WASHINGTON—The number of Americans filing initial applications for unemployment benefits fell last week, but interpreting a signal from the data can by tricky due to seasonal factors.
Initial jobless claims, a proxy for layoffs across the U.S., decreased by 18,000 to a seasonally adjusted 214,000 in the week ended July 7, the Labor Department said Thursday. Economists surveyed by The Wall Street Journal expected 225,000 new claims last week.
Last week’s jobless claims were just above the multidecade lows touched this spring, consistent with other measures showing a robust labor market.
Seasonally adjusted claims data, however, can be choppy in early July. The Independence Day holiday closed state offices that process claims and auto makers typically have planned layoffs this time of year for retooling. But the exact timing of those events can shift year-to-year, potentially causing swings in weekly data.
A steadier measure, the four-week moving average of claims fell by 1,750 to 223,000. Claims for the June 30 week were revised up to 232,000 from an initial estimate of 231,000.

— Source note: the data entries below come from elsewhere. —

-- ==== Sys2Proof/Config.lean ====
section
/-! DEFINITION. What an instance of the block fixes (the parameters of 00_scope.md R5), the vocabulary of the bus
boundary (R8, R29), and the one free value of the model: the answer of the bus oracle (20_memory.md R28). -/

namespace Sys2Proof

/-- `TIME_UNIT`, the unit of the waits: OPEN, milliseconds by general knowledge (R5, D5).
No rule reads it (R81, R109): it labels `tEE` only. -/
inductive TimeUnit where
  | millisecond
  | other (name : Nat)
  deriving DecidableEq, Repr

/-- `SPIKE_FAIL_TEST`: how READ_SPIKE takes a read as failed (R5, R83, D9). -/
inductive SpikeFailTest where
  /-- A read value of 0x0000 counts as a failed read; the default. -/
  | zeroValue
  /-- Only the bus's own failure counts. -/
  | busStatus
  deriving DecidableEq, Repr

/-- The parameters the source leaves open (00_scope.md R5). They are arguments of the model, carried by the state
and never changed by a step; every claim quantifies over them. Sets are lists without repeats. -/
structure Params where
  /-- `T_EE`, the erase/settle wait in time units (R81, D5). -/
  tEE : Nat
  /-- `TIME_UNIT` (D5). -/
  timeUnit : TimeUnit
  /-- `REG_CONFIG`, the config register's address (D6). -/
  regConfig : Byte
  /-- `REG_EMISS`, the emissivity register's address (D6). -/
  regEmiss : Byte
  /-- `RAM_REGS` (R21, D6). -/
  ramRegs : List Byte
  /-- `EEPROM_REGS` (R21, D6). -/
  eepromRegs : List Byte
  /-- `NOISE_VALID`, in masked, unshifted form (R51, D7, D8). -/
  noiseValid : List Word
  /-- `SPIKE_FAIL_TEST` (D9). -/
  spikeFailTest : SpikeFailTest
  deriving DecidableEq, Repr

/-- The defaults of 92_eei_decisions.md D5, D6, D7 and D9 and of 95_test_vectors.md's conventions.
PRESUMED (the spec marks them general knowledge; notes/assumptions/2.md), unsafe as facts: no claim rests on them. -/
def Params.default : Params where
  tEE := 10
  timeUnit := .millisecond
  regConfig := 0x25#8
  regEmiss := 0x24#8
  ramRegs := [0x04#8, 0x05#8, 0x06#8, 0x07#8, 0x08#8]
  eepromRegs := [0x20#8, 0x21#8, 0x22#8, 0x23#8, 0x24#8, 0x25#8, 0x2E#8, 0x3C#8, 0x3D#8, 0x3E#8, 0x3F#8]
  noiseValid := [0x0400#16, 0x0500#16, 0x0600#16, 0x0700#16]
  spikeFailTest := .zeroValue

/-- What a bus primitive asks of the bus collaborator (R8). `writeRead` is the combined transaction, held from its
write phase to its read phase (R15, R26). -/
inductive BusQuery where
  | probe (a7 : DevAddr)
  | write (a7 : DevAddr) (w : List Byte)
  | writeRead (a7 : DevAddr) (w : List Byte) (m : Nat)
  deriving DecidableEq, Repr

/-- An answer of the bus. `ok` is the `present` of a probe and the `ok` of a write or a write-read.
`r0 r1 r2` are the three reply bytes of a write-read: `m` is `READ_REPLY_LEN` = 3 in every one the block issues (R49).
They mean nothing for the other primitives, nor when `ok` is false (R8). -/
structure BusAnswer where
  ok : Bool
  r0 : Byte
  r1 : Byte
  r2 : Byte
  deriving DecidableEq, Repr, Inhabited

/-- One event of the event history (R29 item 3). The reply `r` of a failed write-read is the empty list, since its
bytes carry no meaning (R8, R28; notes/assumptions/6.md). -/
inductive BusEvent where
  | probe (a7 : DevAddr) (present : Bool)
  | write (a7 : DevAddr) (w : List Byte) (ok : Bool)
  | writeRead (a7 : DevAddr) (w : List Byte) (m : Nat) (ok : Bool) (r : List Byte)
  | wait (t : Nat)
  deriving DecidableEq, Repr

/-- FREE VALUE. The answer of the unconstrained bus oracle to a primitive, given the whole event history before it
(R28; notes/assumptions/3.md). It has no body: no proof can know an answer. -/
opaque Config.busOracle : List BusEvent → BusQuery → BusAnswer

end Sys2Proof
end

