-- ==== Sys2Proof/Laws/Exec.lean ====
section
/-! SUPPORT. What a step and a command can do, said once: the inversion lemmas that invariants are derived from. -/

namespace Sys2Proof.Machine

variable (s : State)

/-! ## The step -/

/-- A step either finds no command, runs the decoded command, or answers an illegal word. -/
theorem step_cases {t : State} (h : step s = .next t) :
    (s.port = [] ∧ t = s) ∨
      ∃ w rest, s.port = w :: rest ∧
        ((∃ i, decode w = .ok i ∧ exec i { s with port := rest } = .next t) ∨
          (∃ e, decode w = .error e ∧ t = takeFault .illegal { s with port := rest })) := by
  unfold step fetch at h
  cases hp : s.port with
  | nil =>
    rw [hp] at h
    cases h
    exact .inl ⟨rfl, rfl⟩
  | cons w rest =>
    rw [hp] at h
    refine .inr ⟨w, rest, rfl, ?_⟩
    cases hd : decode w with
    | ok i => exact .inl ⟨i, rfl, by simpa [hd] using h⟩
    | error e =>
      simp only [hd, illegalWord] at h
      cases h
      exact .inr ⟨e, rfl, rfl⟩

/-! ## Commands -/

/-- The event of a read of `ra` answered by `a`. -/
def readEvent (ra : Byte) (a : BusAnswer) : BusEvent := busEvent (.writeRead s.devAddr [ra] readReplyLen) a

/-- The event of a write of `v` to `ra`. -/
def writeEvent (ra : Byte) (v : Word) (ok : Bool) : BusEvent :=
  .write s.devAddr (writePayload s.devAddr ra v) ok

/-- The four events of `ee_sequence(ra, v)` (R80). -/
def erasedWriteEvents (ra : Byte) (v : Word) (ok1 ok2 : Bool) : List BusEvent :=
  [writeEvent s ra 0x0000#16 ok1, .wait s.params.tEE, writeEvent s ra v ok2, .wait s.params.tEE]

/-- The bus events a command other than INIT can append. -/
inductive CommandEvents (i : Instr) : List BusEvent → Prop where
  | none : CommandEvents i []
  | read (ra : Byte) (a : BusAnswer) : CommandEvents i [readEvent s ra a]
  | write (ra : Byte) (v : Word) (ok : Bool) (target : ra ∈ s.params.eepromRegs) (isWrite : i = .write16 ra v) :
      CommandEvents i [writeEvent s ra v ok]
  | erasedWrite (ra : Byte) (v : Word) (ok1 ok2 : Bool) (target : ra ∈ s.params.eepromRegs) :
      CommandEvents i (erasedWriteEvents s ra v ok1 ok2)
  | update (a : BusAnswer) (v : Word) (ok1 ok2 : Bool) :
      CommandEvents i (readEvent s s.params.regConfig a :: erasedWriteEvents s s.params.regConfig v ok1 ok2)

/-- The status is a fault (R90). -/
def Status.isFault (st : Status) : Bool := st == .notBound || st == .illegal

@[simp] theorem busStatus_isFault (ok : Bool) : (busStatus ok).isFault = false := by cases ok <;> rfl

/-- What a command that writes no register does: it appends bus events, none when unbound, and gives one response; the
fault mark is set exactly by a fault. -/
def Transacted (i : Instr) (t : State) : Prop :=
  ∃ es bus st aux data,
    t = { s with
      history := s.history ++ es
      bus := bus
      responses := s.responses ++ [responseWord st aux data]
      faultMark := s.faultMark || st.isFault } ∧
    (s.bound = false → es = []) ∧ CommandEvents s i es

variable {i : Instr}

theorem transacted_takeFault {st : Status} (h : st.isFault = true) : Transacted s i (takeFault st s) :=
  ⟨[], s.bus, st, 0x00#8, 0x0000#16, by simp [takeFault, respond, h], fun _ => rfl, .none⟩

theorem transacted_respond {st : Status} {aux : Byte} {data : Word} (h : st.isFault = false) :
    Transacted s i (respond st aux data s) :=
  ⟨[], s.bus, st, aux, data, by simp [respond, h], fun _ => rfl, .none⟩

theorem transacted_read {ra : Byte} {st : Status} {aux : Byte} {data : Word} (hb : s.bound = true)
    (h : st.isFault = false) :
    Transacted s i (respond st aux data (s.issue (.writeRead s.devAddr [ra] readReplyLen))) :=
  ⟨[readEvent s ra (s.answer (.writeRead s.devAddr [ra] readReplyLen))],
    (s.issue (.writeRead s.devAddr [ra] readReplyLen)).bus, st, aux, data,
    by simp [respond, h, State.issue, readEvent], by simp [hb], .read ra _⟩

theorem transacted_write {ra : Byte} {v : Word} (hb : s.bound = true) (hr : ra ∈ s.params.eepromRegs) :
    Transacted s (.write16 ra v) (write16Body ra v s) :=
  ⟨[writeEvent s ra v (busWrite16 ra v s).1], (busWrite16 ra v s).2.bus, busStatus (busWrite16 ra v s).1, 0x00#8,
    0x0000#16, by simp [write16Body, respond, State.issue, writeEvent], by simp [hb], .write ra v _ hr rfl⟩

theorem transacted_eeWriteBody {ra : Byte} {v : Word} (hb : s.bound = true) (hr : ra ∈ s.params.eepromRegs) :
    Transacted s i (eeWriteBody ra v s) := by
  obtain ⟨ok1, ok2, bus, h⟩ := eeWriteBody_eq s ra v
  rw [h]
  exact ⟨erasedWriteEvents s ra v ok1 ok2, bus, busStatus (ok1 && ok2), 0x00#8, 0x0000#16,
    by simp [erasedWriteEvents, writeEvent], by simp [hb], .erasedWrite ra v ok1 ok2 hr⟩

theorem transacted_updateField {mask request : Word} (hb : s.bound = true) :
    Transacted s i (updateField mask request s) := by
  rcases updateField_cases s mask request with ⟨-, -, h⟩ | ⟨-, -, h⟩ | ⟨-, -, -, h⟩ | ⟨-, -, -, h⟩
  · exact h ▸ transacted_read s hb rfl
  · exact h ▸ transacted_read s hb rfl
  · exact h ▸ transacted_read s hb rfl
  · generalize mergeField mask request (readValue (s.answer (.writeRead s.devAddr [s.params.regConfig] readReplyLen))) =
      n at h
    obtain ⟨ok1, ok2, bus, h'⟩ := eeWriteBody_eq (s.issue (.writeRead s.devAddr [s.params.regConfig] readReplyLen))
      s.params.regConfig n
    rw [h, h']
    refine ⟨readEvent s s.params.regConfig (s.answer (.writeRead s.devAddr [s.params.regConfig] readReplyLen)) ::
      erasedWriteEvents s s.params.regConfig n ok1 ok2, bus, busStatus (ok1 && ok2), 0x00#8, 0x0000#16, ?_,
      by simp [hb], .update _ n ok1 ok2⟩
    simp [State.issue, readEvent, erasedWriteEvents, writeEvent]

theorem transacted_whenBound {body : State → State} (h : s.bound = true → Transacted s i (body s)) :
    Transacted s i (whenBound body s) := by
  rcases whenBound_cases s body with ⟨hb, e⟩ | ⟨-, e⟩
  · exact e ▸ h hb
  · exact e ▸ transacted_takeFault s rfl

theorem transacted_whenEeprom {ra : Byte} {body : State → State}
    (h : ra ∈ s.params.eepromRegs → Transacted s i (body s)) : Transacted s i (whenEeprom ra body s) := by
  rcases whenEeprom_cases s ra body with ⟨hr, e⟩ | ⟨-, e⟩
  · exact e ▸ h hr
  · exact e ▸ transacted_takeFault s rfl

theorem transacted_whenValid {valid : Bool} {body : State → State} (h : Transacted s i (body s)) :
    Transacted s i (whenValid valid body s) := by
  cases valid
  · exact transacted_respond s rfl
  · exact h

/-- INIT (R60): `DEV_ADDR` and `BOUND`, one probe event, one response that is no fault. -/
theorem exec_init_cases {a7 : DevAddr} {t : State} (h : exec (.init a7) s = .next t) :
    ∃ present bus st data, st.isFault = false ∧ t = { s with
      devAddr := a7
      bound := present
      history := s.history ++ [.probe a7 present]
      bus := bus
      responses := s.responses ++ [responseWord st 0x00#8 data] } := by
  cases h
  obtain ⟨st, data, hf, he⟩ : ∃ st data, st.isFault = false ∧
      ∀ u, initAnswer (busProbe (s.setDevAddr a7)).1 u = respond st 0x00#8 data u := by
    cases (busProbe (s.setDevAddr a7)).1
    · exact ⟨.noDevice, 0x0000#16, rfl, fun _ => rfl⟩
    · exact ⟨.ok, 0x0001#16, rfl, fun _ => rfl⟩
  exact ⟨(busProbe (s.setDevAddr a7)).1, (busProbe (s.setDevAddr a7)).2.bus, st, data, hf, by rw [he]; rfl⟩

/-- Every command but INIT, CRC_CLEAR and CRC_UPDATE writes no register. -/
theorem exec_transacted {t : State} (h0 : ∀ a7, i ≠ .init a7) (h1 : i ≠ .crcClear) (h2 : ∀ b, i ≠ .crcUpdate b)
    (h : exec i s = .next t) : Transacted s i t := by
  cases i with
  | init a7 => exact absurd rfl (h0 a7)
  | crcClear => exact absurd rfl h1
  | crcUpdate b => exact absurd rfl (h2 b)
  | crcCheck p => cases h; exact transacted_respond s rfl
  | read16 ra => cases h; exact transacted_whenBound s fun hb => transacted_read s hb (by simp)
  | write16 ra v =>
    cases h
    exact transacted_whenEeprom s fun hr => transacted_whenBound s fun hb => transacted_write s hb hr
  | eeWrite ra v =>
    cases h
    exact transacted_whenEeprom s fun hr => transacted_whenBound s fun hb => transacted_eeWriteBody s hb hr
  | readNoise => cases h; exact transacted_whenBound s fun hb => transacted_read s hb (by simp)
  | readSpike => cases h; exact transacted_whenBound s fun hb => transacted_read s hb (by simp)
  | writeNoise m =>
    cases h
    exact transacted_whenBound s fun hb => transacted_whenValid s (transacted_updateField s hb)
  | writeSpike m =>
    cases h
    exact transacted_whenBound s fun hb => transacted_whenValid s (transacted_updateField s hb)
  | writeFilter noise spike =>
    cases h
    exact transacted_whenBound s fun hb => transacted_whenValid s (transacted_updateField s hb)

end Sys2Proof.Machine
end

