/-! ## The statuses of the pseudocode (R96 item 5) -/

/-- The statuses that are left when every check has passed. -/
def pseudocodeStatuses : List Status := [.ok, .busFail, .skipped, .noDevice]

/-- From `s` to `t` one response has been given, with a status of the pseudocode. -/
def PseudocodeResponds (s t : State) : Prop := ∃ st ∈ pseudocodeStatuses, Responds s t st

/-- A response with a status of the pseudocode, given in any state that the command has reached without a response. -/
theorem pseudocodeResponds_respond {u : State} {aux : Byte} {data : Word} (hst : st ∈ pseudocodeStatuses)
    (hu : u.responses = s.responses) : PseudocodeResponds s (respond st aux data u) :=
  ⟨st, hst, aux, data, by rw [respond_responses, hu]⟩

theorem busStatus_mem_pseudocodeStatuses (ok : Bool) : busStatus ok ∈ pseudocodeStatuses := by cases ok <;> decide

theorem pseudocodeResponds_initAnswer {u : State} (present : Bool) (hu : u.responses = s.responses) :
    PseudocodeResponds s (initAnswer present u) := by
  cases present
  · exact pseudocodeResponds_respond (st := .noDevice) (by decide) hu
  · exact pseudocodeResponds_respond (st := .ok) (by decide) hu

theorem pseudocodeResponds_eeWriteBody {u : State} (ra : Byte) (v : Word) (hu : u.responses = s.responses) :
    PseudocodeResponds s (eeWriteBody ra v u) :=
  pseudocodeResponds_respond (busStatus_mem_pseudocodeStatuses _) hu

theorem pseudocodeResponds_updateField (mask request : Word) : PseudocodeResponds s (updateField mask request s) := by
  rcases updateField_cases s mask request with ⟨-, -, h⟩ | ⟨-, -, h⟩ | ⟨-, -, -, h⟩ | ⟨-, -, -, h⟩
  · exact h ▸ pseudocodeResponds_respond (by decide) rfl
  · exact h ▸ pseudocodeResponds_respond (by decide) rfl
  · exact h ▸ pseudocodeResponds_respond (by decide) rfl
  · exact h ▸ pseudocodeResponds_eeWriteBody _ _ rfl

theorem pseudocodeResponds_setter {mask request : Word} (hset : IsSetter i mask request) (h : exec i s = .next t)
    (hb : s.bound = true) (hmodes : ModesOk s.params i) : PseudocodeResponds s t := by
  rw [exec_setter hset hmodes hb] at h
  cases h
  exact pseudocodeResponds_updateField mask request

/-- A command that passes the checks of its target, of the binding and of its modes runs its pseudocode. -/
theorem exec_pseudocodeResponds (ha : Admitted s i) (hmodes : ModesOk s.params i) (h : exec i s = .next t) :
    PseudocodeResponds s t := by
  obtain ⟨htarget, hbound⟩ := ha
  cases i with
  | init a7 => cases h; exact pseudocodeResponds_initAnswer _ rfl
  | crcClear | crcUpdate | crcCheck => cases h; exact pseudocodeResponds_respond (by decide) rfl
  | read16 | readNoise | readSpike =>
    cases h
    rw [whenBound_of_bound s (hbound rfl)]
    exact pseudocodeResponds_respond (busStatus_mem_pseudocodeStatuses _) rfl
  | write16 ra v =>
    cases h
    rw [checked_write_bound s htarget (hbound rfl)]
    exact pseudocodeResponds_respond (busStatus_mem_pseudocodeStatuses _) rfl
  | eeWrite ra v =>
    cases h
    rw [checked_write_bound s htarget (hbound rfl)]
    exact pseudocodeResponds_eeWriteBody ra v rfl
  | writeNoise m => exact pseudocodeResponds_setter (.inl ⟨rfl, rfl⟩) h (hbound rfl) hmodes
  | writeSpike m => exact pseudocodeResponds_setter (.inr (.inl ⟨rfl, rfl⟩)) h (hbound rfl) hmodes
  | writeFilter m n => exact pseudocodeResponds_setter (.inr (.inr ⟨m, n, rfl, rfl, rfl⟩)) h (hbound rfl) hmodes

/-- The codes of the pseudocode's statuses: none is that of an earlier check. -/
theorem PseudocodeResponds.status_mem {r : ResponseWord} (h : PseudocodeResponds s t)
    (hr : t.responses = s.responses ++ [r]) : responseStatus r ∈ [0x0#4, 0x1#4, 0x3#4, 0x4#4] := by
  obtain ⟨st, hst, hresponds⟩ := h
  rw [hresponds.status_eq hr]
  exact List.mem_map_of_mem (f := Status.code) hst

/-! ## The statements -/

/-- Settles O29: a transactor command with a good target meets the check of the binding; INIT and the CRC commands
pass every check, so their pseudocode decides the status. -/
theorem unboundTransactorFaults : Obligations.UnboundTransactorFaults := by
  refine ⟨fun i s hi ht hb => exec_transactor_unbound hi ht hb, fun i s t hi h => ?_⟩
  obtain ⟨ha, hmodes⟩ := admitted_modesOk_of_not_transactor (s := s) hi
  obtain ⟨st, aux, data, hr, -⟩ := exec_responds h
  have hstatus := (exec_pseudocodeResponds ha hmodes h).status_mem hr
  refine ⟨_, hr, fun hfault => ?_⟩
  rw [hfault] at hstatus
  exact absurd hstatus (by decide)

/-- Settles O30: the step answers an illegal word (R44), and a bad write target is found before anything else. -/
theorem illegalCommandsFault : Obligations.IllegalCommandsFault := by
  obtain ⟨-, -, -, -, hillegal⟩ := illegalWordsAnswered
  exact ⟨hillegal, fun i s ht => exec_of_bad_target ht⟩

/-- Settles O31: one clause for each check of R96, and one for the pseudocode of a command that passes them all. -/
theorem outcomePriority : Obligations.OutcomePriority := by
  intro s t w rest hp h
  cases hd : decode w with
  | error e =>
    rw [step_of_decode_error hp hd] at h
    cases h
    exact ⟨_, rfl, fun _ => responseStatus_responseWord .., nofun, nofun, nofun, nofun⟩
  | ok i =>
    rw [step_of_decode_ok hp hd] at h
    obtain ⟨st, aux, data, hr, -⟩ := exec_responds h
    refine ⟨_, hr, fun hw => absurd rfl (hw i), ?_, ?_, ?_, ?_⟩
    · rintro _ ⟨⟩ ht
      exact (Responds.of_exec (st := .illegal) h (exec_of_bad_target ht) rfl).status_eq hr
    · rintro _ ⟨⟩ ht hi hb
      exact (Responds.of_exec (st := .notBound) h (exec_transactor_unbound hi ht hb) rfl).status_eq hr
    · rintro _ ⟨⟩ hb hmodes
      exact (Responds.of_exec (st := .ignored) h (exec_of_invalid_modes hb hmodes) rfl).status_eq hr
    · rintro _ ⟨⟩ ht hb hmodes
      have ha : Admitted { s with port := rest } i := ⟨ht, hb⟩
      exact (exec_pseudocodeResponds ha hmodes h).status_mem hr

end Sys2Proof.Machine
end

section
/-! PROOFS. The family of 70_reset_and_hazards.md: what reset leaves. -/

namespace Sys2Proof.Machine

/-- The machine's own reset has the default parameters, `DEV_ADDR` 0x00, an empty script and an empty port. -/
theorem reset_eq_resetOf : State.reset = State.resetOf Params.default 0x00#7 (.oracle []) [] := rfl

theorem core_reset_eq : core.reset = State.reset := rfl

/-- Settles O40: the fields of `State.resetOf`, of which the machine's own reset is an instance. -/
theorem resetLeaves : Obligations.ResetLeaves := by
  refine ⟨fun p a7 bus port => ?_, ⟨_, _, _, _, reset_eq_resetOf⟩, core_reset_eq⟩
  exact ⟨resetOf_bound p a7 bus port, resetOf_crcAcc p a7 bus port, resetOf_history p a7 bus port,
    resetOf_devAddr p a7 bus port, resetOf_faultMark p a7 bus port, resetOf_responses p a7 bus port,
    resetOf_bus p a7 bus port, resetOf_params p a7 bus port⟩

end Sys2Proof.Machine
end
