/-- Settles O3: two rows that one word spells are one row, and the map lists no row twice. -/
theorem atMostOneRowMatches : Obligations.AtMostOneRowMatches := by
  refine ⟨fun w => ?oneRow, maskAndMatch_eq_opcodeMap.symm⟩
  refine length_le_one_of_forall_eq (nodup_opcodeMap.filter _) fun r hr q hq => ?_
  obtain ⟨hr, hrw⟩ := List.mem_filter.mp hr
  obtain ⟨hq, hqw⟩ := List.mem_filter.mp hq
  exact OpcodeRow.eq_of_spells hr hq hrw hqw

/-- Settles O5: each legal word is the encoding of its command; the one illegal word has the opcode of MSQ
and a bit set that MSQ's mask covers, and the other has an opcode of no row. -/
theorem sampleWordsDecode : Obligations.SampleWordsDecode := by
  refine ⟨decode_encode (.lih 1#4 0xDE57#16), decode_encode (.upd 3#4 1#4 2#4),
    decode_encode (.mrow 5#4 1#2 31#5), decode_encode (.zpad 3#4 1#4 2#4 .inv),
    decode_encode (.zcrc 5#4 1#4), decode_encode (.comb 4#4 1#4 2#4 3#4),
    decode_encode (.peeli 4#4 4#4 0x48#8), ?mustBeZero, ?unassigned⟩
  case mustBeZero =>
    exact decode_mustBeZero_of_field (st := 22) (n := 2) (Instr.msq 0#2 0#2).row_mem rfl rfl (by decide)
  case unassigned => exact decode_eq_unassignedOpcode_iff.mpr (by decide)

end Sys2Proof.Machine
end

section
/-!
PROOF. One step of a command's life: the engine's turn with a command in flight, the two steps from its
issue to its completion, and the read that meets it (spec/20_memory.md).
-/

namespace Sys2Proof.Machine

/-! ### The engine's turn (R30, R81) -/

/-- With a command in flight the engine's turn runs it. -/
theorem step_turn_inFlight {s : State} {i : Instr} (he : s.EngineTurn) (hb : s.busy = true)
    (hd : decode s.pend = .ok i) : step s = exec i s :=
  step_of_run s i ((nextAction_turn s he).trans (by simp [engineTurn, hb, hd]))

/-- No effect of a command changes ERR, ERRCMD or the schedule. -/
theorem EffectKind.keeps_control {i : Instr} {s u : State} (h : EffectKind i s u) :
    u.err = s.err ∧ u.errcmd = s.errcmd ∧ u.schedule = s.schedule := by
  rcases h with rfl | ⟨rd, v, rfl⟩ | ⟨md, M, rfl⟩ | ⟨rs1, _, rfl⟩ <;> simp

/-- A completion clears BUSY, retires the turn and raises nothing. -/
theorem exec_inFlight_control {s : State} (i : Instr) (hb : s.busy = true) :
    ∃ t, exec i s = .next t ∧ t.busy = false ∧ t.err = s.err ∧ t.errcmd = s.errcmd ∧
      t.schedule = s.schedule.tail := by
  rcases exec_cases i s with ⟨hidle, _⟩ | ⟨_, u, hu, hx⟩
  · simp [hb] at hidle
  · obtain ⟨herr, herrcmd, hschedule⟩ := hu.keeps_control
    exact ⟨_, hx, rfl, herr, herrcmd, congrArg List.tail hschedule⟩

/-! ### The life of a command (R80, R81) -/

/-- Settles O6: the write of a legal word to CMD of a ready engine, and the engine's turn, both run the
command. -/
theorem stepRunsTheDecodedCommand : Obligations.StepRunsTheDecodedCommand := by
  refine ⟨fun s w i rest ⟨hb, he⟩ h hd => ?issue, fun s i he hb hd => step_turn_inFlight he hb hd⟩
  exact step_of_run s i ((nextAction_cmdWrite h).trans (by simp [issueWord, hb, he, hd]))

More broadly, an extremely tight labor market—the June unemployment rate was 4.0%—makes businesses reluctant to let workers go. The availability of jobs, and in some cases better pay, is causing workers to quit their jobs at record levels and is encouraging other Americans to start or restart job searches. Quitters and newcomers to the labor market can be counted as unemployed, but they are not eligible to apply for jobless benefits.
Thursday’s report showed the number of claims workers made for longer than a week decreased by 3,000 to 1,739,000 in the week ended June 30. The figure, also known as continuing claims, is reported with a one-week lag.